[英]Find total number of unique values in a column based on condition in another column
I need to count the number of unique sender_id that has sale in the ad_type column. 我需要计算ad_type列中有销售的唯一sender_id的数量。 The ad_type column has three values, rental , sharing and sale .
ad_type列具有三个值,分别是rental , shared和sale 。
This counting is associated with a few conditions: 此计数与以下条件相关:
To achieve this, I was thinking that I could tag these rows that met the conditions, create another column and then I can just use sum on that column. 为此,我想我可以标记满足条件的这些行,创建另一列,然后在该列上使用sum。

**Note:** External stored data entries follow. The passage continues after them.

-- ==== Sys2Proof/Tests/Slice0.lean ====
section
/-! SUPPORT. Tests. Expected results are the vectors of 95_test_vectors.md or are computed by hand from the rule named. The
theorems named `test_hyp_…` show states and operands that meet the hypotheses of a statement. -/

namespace Sys2Proof.Tests
open Sys2Proof Sys2Proof.Machine

/-! Well-formedness: every check refuses an ill-formed term. -/

theorem test_wf_code_below : (Instr.encode (.unassigned 4) .b0 .b1).wf = false := by decide
theorem test_wf_code_above : (Instr.decode (.unassigned 8) .b0 .b1).wf = false := by decide
theorem test_wf_chan_below : (Instr.channel (.unassigned 1) .none).wf = false := by decide
theorem test_wf_chan_above : (Instr.channel (.unassigned 4) .none).wf = false := by decide
theorem test_wf_channel_code : (Instr.channel .awgn (.unassigned 4)).wf = false := by decide

/-! Decoding, bit by bit from the patterns of R100, and the words of V8. -/

theorem test_decode_encode_bits :
    decode 0b00000000000000010000000000110001#32 = .ok (.encode .hamming74 .b0 .b1) := by decide
theorem test_decode_decode_bits :
    decode 0b00000000000000100001000000110010#32 = .ok (.decode .hamming74 .b1 .b2) := by decide
theorem test_decode_modulate_bits :
    decode 0b00000000000000110001001101110011#32 = .ok (.modulate .b1) := by decide
theorem test_decode_channel_bits :
    decode 0b00000000000000000000000100110100#32 = .ok (.channel .rayleigh .hamming74) := by decide
theorem test_decode_slice_bits :
    decode 0b00000000000000100000000000000101#32 = .ok (.slice .b2) := by decide
theorem test_decode_unassigned : decode 0x00000304#32 = .ok (.channel (.unassigned 3) .none) := by decide
theorem test_decode_reserved_op : decode 0x0000000F#32 = .error .reservedOp := by decide
theorem test_decode_reserved_bit : decode 0x00000401#32 = .error .reservedBit := by decide
theorem test_encode_word : encode (.encode .hamming74 .b0 .b1) = 0x00010031#32 := by decide
theorem test_asm_text : asmText (.encode .hamming74 .b0 .b1) = "ENCODE HAMMING74, B0, B1" := by decide
theorem test_table_word : decodeTableWord 32 0x00020005 = some (.slice .b2) := by decide

/-! Small states. -/

/-- The bits written as digits. -/
def bits (digits : List Nat) : List Bool := digits.map fun d => decide (d = 1)

/-- A buffer that holds a sequence. -/
def buffer (digits : List Nat) : BitBuffer := { len := digits.length, cells := Cells.ofList 0 (bits digits) }

/-- The power-on state with a sequence in B0. -/
def inB0 (digits : List Nat) : State := { State.reset with b0 := buffer digits }

/-- The power-on state with a sequence in B1. -/
def inB1 (digits : List Nat) : State := { State.reset with b1 := buffer digits }

/-- The power-on state with a length in LEN_B0 and no bit written. -/
def lenB0 (n : Nat) : State := { State.reset with b0 := { len := n, cells := [] } }

/-- The power-on state with samples in S. -/
def inS (ys : List F64) : State :=
  { State.reset with samples := { len := ys.length, cells := Cells.ofList 0 (ys.map .whole) } }

/-- The power-on state with accesses pending. -/
def host (l : List Access) : State := { State.reset with pending := l }

/-- The next state has a property. -/
def goesTo (o : Host.Outcome State Fault Refusal) (p : State → Bool) : Bool :=
  match o with
  | .next t => p t
  | .fault _ => false
  | .refused _ => false

/-- The step stops on an unwritten cell. -/
def faults (o : Host.Outcome State Fault Refusal) : Bool :=
  match o with
  | .next _ => false
  | .fault _ => true
  | .refused _ => false

/-- A finite value from its pattern. -/
def finite (x : F64) : FiniteF64 :=
  { sign := isNeg x, exponent := Fin.ofNat 2047 (mag x / 2 ^ 52), fraction := BitVec.ofNat 52 (mag x) }

/-- The noise source of 95_test_vectors.md that gives the values of a list in order, at 0 dB. -/
def listParams (l : List F64) : Params :=
  { pow10 := fun _ => one64
    noise := { seedToState := fun _ => 0, next := fun n => (finite (l.getD n 0#64), n + 1) }
    freeNaN := fun _ => { sign := false, fractionPred := 0 } }

/-! One step of each command (V2 to V6). -/

/-- V2: two blocks. -/
theorem test_encode_hamming74 :
    goesTo (exec (.encode .hamming74 .b0 .b1) (inB0 [1, 0, 1, 1, 0, 0, 0, 1])) (fun t =>
      decide (t.b1 = buffer [0, 1, 1, 0, 0, 1, 1, 1, 1, 0, 1, 0, 0, 1]) && decide (t.lastErr = .none)) = true := by
  decide
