-- ==== Sys2Proof/Machine/RegNames.lean ====
section
/-!
DEFINITION. The names of the spec for its registers and fields: `R.<register>` is the BAR0 offset of a register and
`F.<register>_<field>` the field in it, with the index letters of the register tables as arguments in the order in
which they stand in the name (tables of chapters 01 to 18, placed by R20 and R490).
-/

namespace Sys2Proof.Machine

/-- A field: the BAR0 offset of its register and its bits [hi:lo]. -/
structure Fld where
  off : Nat
  hi : Nat
  lo : Nat
  deriving DecidableEq, Repr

This is what I have tried to tag the rows. 这就是我试图标记行的方式。
Example df: df示例:
sender_id reply_date ad_type
1234 2016-05-16 sharing
1234 2017-06-20 sale
3333 2016-05-16 rental
3333 2016-06-20 sale
3333 2016-06-21 sale
6767 2016-05-16 sale
0101 2016-04-16 sale
0101 2016-04-17 sale
9999 2016-01-01 rental
9999 2017-01-19 sharing
9999 2018-04-17 sale
I've tried where. 我在哪里尝试过。
df['count'] = df['ad_type'].where(df['ad_type'] == 'sale')
And: 和:
df['count'] = df.groupby(level=0)['ad_type'].transform(lambda x: x == 'sale')
The idea is that, if I can get this tagging process correct in this count column then I can count the unique sender_id by counting how many yes I have in the count column. 想法是,如果我可以在此count列中正确地执行此标记过程,则可以通过计算count列中有多少个yes来对唯一的sender_id进行计数。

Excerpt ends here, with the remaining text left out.